Depois a paisagem, de montes e vales, os precipícios da imaginação.
Surge o rouxinol, cujo canto melodioso cedo se apagará, também ele.
E logo de seguida aparece também, sem que se saiba ao certo de onde nem porquê, a dama vestida de negro. Toda esta imprecisão adensa a atmosfera de sonho que caracteriza a novela. A dama surge como que de dentro da água que a Menina estava a contemplar :
" E, estando assim olhando para onde corria a água, ouvi bulir o arvoredo.Cuidando que fosse outra cousa, tomou-me medo. Mas olhando para ali vi que vinha uma mulher e, pondo nela bem os olhos, vi que era de de corpo alto, disposição boa, e o rosto de dona, senhora do tempo antigo; vestida toda de preto, no seu manso andar e meneios seguros do corpo e do rosto e do olhar parecia de acatamento.Vinha só(...) E entre uns vagarosos passos que ela dava, de quando em quando colhia um cansado fôlego, como que lhe queria falecer a alma".

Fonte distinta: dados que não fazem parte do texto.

-- ==== Sys2Proof/Machine/Terak.lean ====
section
/-!
DEFINITION. Terak: start-up (R332, R333), its register block and ownership (R335, R336, R342, R363, R417), power (R20,
R343), the firmware watchdogs and the deadman timer (R413 to R415), class 5 and the package reset (R362).
-/

namespace Sys2Proof.Machine

open Sys2Proof

/-! ## Images (R333) -/

/-- An image passes: its key is the one whose digest is fused into the package, its signature verifies under that key, and its
version is not below the anti-rollback counter. -/
def State.imageGood (s : State) (img : BootImage) : Bool :=
  shake256 img.key == Config.fusedKeyDigest && xmssVerify img.key img.body img.signature && decide (s.terak.rollback ≤ img.version)

/-- A verified image enters the measurement log by its digest: image 1 is the stack managers', image 2 the front ends'. -/
def State.measure (s : State) (n : Nat) (img : BootImage) : State :=
  { s with terak := { s.terak with mlog := s.terak.mlog ++ [(n, shake256 img.body)] } }

/-- An image fails: FAIL names it, READY reads 0, and its processors are not released (R333, R417). -/
def State.imageFails (s : State) (n : Nat) : State :=
  { s with terak := { s.terak with fail := BitVec.ofNat 8 n, ready := false,
                                   released := (s.terak.released.1 && n != 1, s.terak.released.2 && n != 2) } }

/-- The processors that an image releases: 1 the stack managers, 2 the front ends. -/
def processorsOf (n : Nat) : List Processor :=
  if n = 1 then (List.range 16).map .stackManager else (List.range 4).map .frontEnd

/-- The time within which processors must write their heartbeat runs from now (R413). -/
def State.startBeats (s : State) (l : List Processor) : State :=
  let rest := s.terak.heartbeats.filter (fun h => !l.contains h.1)
  { s with terak := { s.terak with heartbeats := l.map (fun p => (p, Config.wallTime s.tick)) ++ rest } }

/-- Verifies an image: measured when good, named in FAIL when not. -/
def State.verify (s : State) (n : Nat) (img : BootImage) : State :=
  if s.imageGood img then
    let t := (s.measure n img).startBeats (processorsOf n)
    { t with terak := { t.terak with released := (t.terak.released.1 || n == 1, t.terak.released.2 || n == 2) } }
  else s.imageFails n

/-! ## Committed repairs at start-up (R359, R401) -/

/-- What one committed repair does to the maps; a later one of the same part stands. -/
def Errors.applyRepair (e : Errors) (r : Repair) : Errors :=
  let put := fun (l : List (Nat × Nat × Nat)) (a b n : Nat) => (a, b, n) :: l.filter (fun x => !(x.1 == a && x.2.1 == b))
  match r.part, r.spare with
  | .core d c, some n => { e with coreMap := put e.coreMap d c n }
  | .core d c, none => { e with closedCores := (d, c) :: e.closedCores }
  | .channel d c, some n => { e with chanMap := put e.chanMap d c n }
  | .channel d _, none => { e with barred := d :: e.barred }
  | .row b row, some n => { e with rowMap := put e.rowMap b row n }
  | .column b c, some n => { e with columnMap := put e.columnMap b c n }
  | .bank b, some _ => { e with bankMap := b :: e.bankMap.filter (fun x => x != b) }
  | .cacheRow k row, some n => { e with rowMap := put e.rowMap (65536 + k) row n }
  | .stack k, _ => { e with barred := k / 4 :: e.barred }
  | _, _ => e

/-- Start-up trains a module to a recorded width, or leaves it retired. -/
def Fabric.applyRepair (self : Nat) (f : Fabric) (r : Repair) : Fabric :=
  match r.part, r.spare with
  | .module m, some w =>
    let set := fun (g : Fabric) (a : ModuleId) =>
      g.setEnd { g.modEnd a with width := BitVec.ofNat 2 w, state := if w = 3 then 2#2 else 0#2 }
    let f1 := set (set f m) (peerOf m)
    if w = 3 then f1.remapModule self m else f1
  | _, _ => f

/-- Planes with eight retired modules at one boundary (R401). -/
def Fabric.wornPlanes (f : Fabric) : List Nat :=
  (List.range 8).filter (fun p => (List.range 4).any (fun b => decide (8 ≤ f.retiredCount b p)))

/-- Tag ways that a committed repair without a spare has disabled (R388). -/
def disabledWays (l : List Repair) : List (Nat × Nat) :=
  l.filterMap (fun r => match r.part, r.spare with
    | .cacheRow k row, none => if r.committed then some (k, row) else none
    | _, _ => none)

/-- Terak applies every committed repair record (R359); a plane that has lost too many modules is declared dead again (R401,
R410). -/
def State.applyRepairs (s : State) : State :=
  let l := s.err.repairs.filter (·.committed)
  let fab := l.foldl (Fabric.applyRepair s.fe.devSelf.toNat) s.fab
  let t := { s with err := l.foldl Errors.applyRepair s.err, fab := fab, mm := { s.mm with mscDisabled := disabledWays l } }
  fab.wornPlanes.foldl State.losePlane t

/-! ## Start-up (R332) -/

/-- POWER_GOOD: step 1, and the verification that opens step 2. -/
def execPowerGood (img : BootImage) (s : State) : Res :=
  if s.terak.stage ≠ 0 ∨ s.terak.fail ≠ 0 then .next s
  else
    let t := { s.applyRepairs with terak := { s.terak with stage := 1, arb := 2, cap := 2 } }
    let t1 := { t with mm := { t.mm with victimOnly := Vector.replicate 16 true }, fab := { t.fab with planeMap := planeMapReset } }
    .next (t1.verify 1 img)

/-- STACK_MANAGERS_READY: every row has been scrubbed to zero; step 3 opens with its verification. -/
def execStackManagersReady (img : BootImage) (s : State) : Res :=
  if s.terak.stage ≠ 1 ∨ s.terak.fail ≠ 0 ∨ ¬ s.terak.released.1 then .next s
  else
    let t := { s with mm := { s.mm with bytes := [], poison := [], sure := [], keys := [] }, terak := { s.terak with stage := 2 } }
    .next (t.verify 2 img)

/-- FRONT_ENDS_READY: step 4 releases the cores and bank engines; when it has ended, step 5 sets the caches to normal and
READY. -/
def execFrontEndsReady (s : State) : Res :=
  if s.terak.fail ≠ 0 ∨ ¬ s.terak.released.2 then .next s
  else if s.terak.stage = 2 then .next { s with terak := { s.terak with stage := 3 } }
  else if s.terak.stage = 3 then
    let t := s.toNormal (List.range 16)
    .next { t with terak := { t.terak with stage := 4, ready := true } }
  else .next s

/-! ## The register block (R335, R417) -/

/-- The code of an agent. -/
def agentCode : Agent → Nat
  | .nobody => 0
  | .pcie => 1
  | .i3c => 2
  | .remote => 3

/-- The agent of a code. -/
def agentOf (n : Nat) : Agent := match n with | 0 => .nobody | 1 => .pcie | 2 => .i3c | _ => .remote

/-- OWNER. -/
def Terak.ownerWord (t : Terak) : Word :=
  (zext t.nOwnWr <<< 32) ||| BitVec.ofNat 64 (agentCode t.agent * 2 ^ 30 + t.epoch.toNat)

/-- POWER (R342). -/
def Terak.powerWord (t : Terak) : Word := (zext t.arb <<< 4) ||| zext t.cap

/-- BOOTSTAT; READY reads 0 whenever FAIL is not zero. -/
def Terak.bootStat (t : Terak) : Word :=
  (zext t.failPart <<< 32) ||| (zext t.fail <<< 16) ||| (if t.ready && t.fail == 0 then 0x100#64 else 0#64) ||| zext t.stage

/-- Terak's registers by offset. -/
def Terak.register (t : Terak) (off : Nat) : Word :=
  match off with
  | 0 => t.ownerWord
  | 0x18 => zext t.leaseMs
  | 0x20 => t.powerWord
  | 0x28 => t.bootStat
  | _ => 0#64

Duas figurações da Anima, a juvenil, da Menina, e a melancólica adulta , a Dona que desliza mais como a Sombra que é do que como a mulher que devia ser. Bernardim exprime em ambas, logo nestes primeiros capítulos, a desordem da alma e o desespero de que se sente possuído.

2 comments:

Amélia said...

Professora: gostei muito desta sua entrada sobre a melancolia imaginativa -presente em Durer como em Bernardim (sempre optei por «da casa de minha mãe», não apenas pelo que a Professora explica, mas também porque bastante mais eufónico).É um romance de mulheres para mulheres, porque «só as mulheres são tristes» - mesmo quando as personagens masculinas das histórias que se seguem o são também - são homens com sensibili
dade feminina, afinal.Uma das obras mais belas da nossa literatura, sim.
Obrigada pelas suas reflexões.

LjoSaLfAr said...

Muito Interessante! Esta obra em particular tem influenciado também artistas contemporâneos como o importante Anselm Kiefer sobre quem o Canal 2 exibiu um documentário há algumas semanas atrás.. Artistas e obras intemporais influenciam-se mutuamente.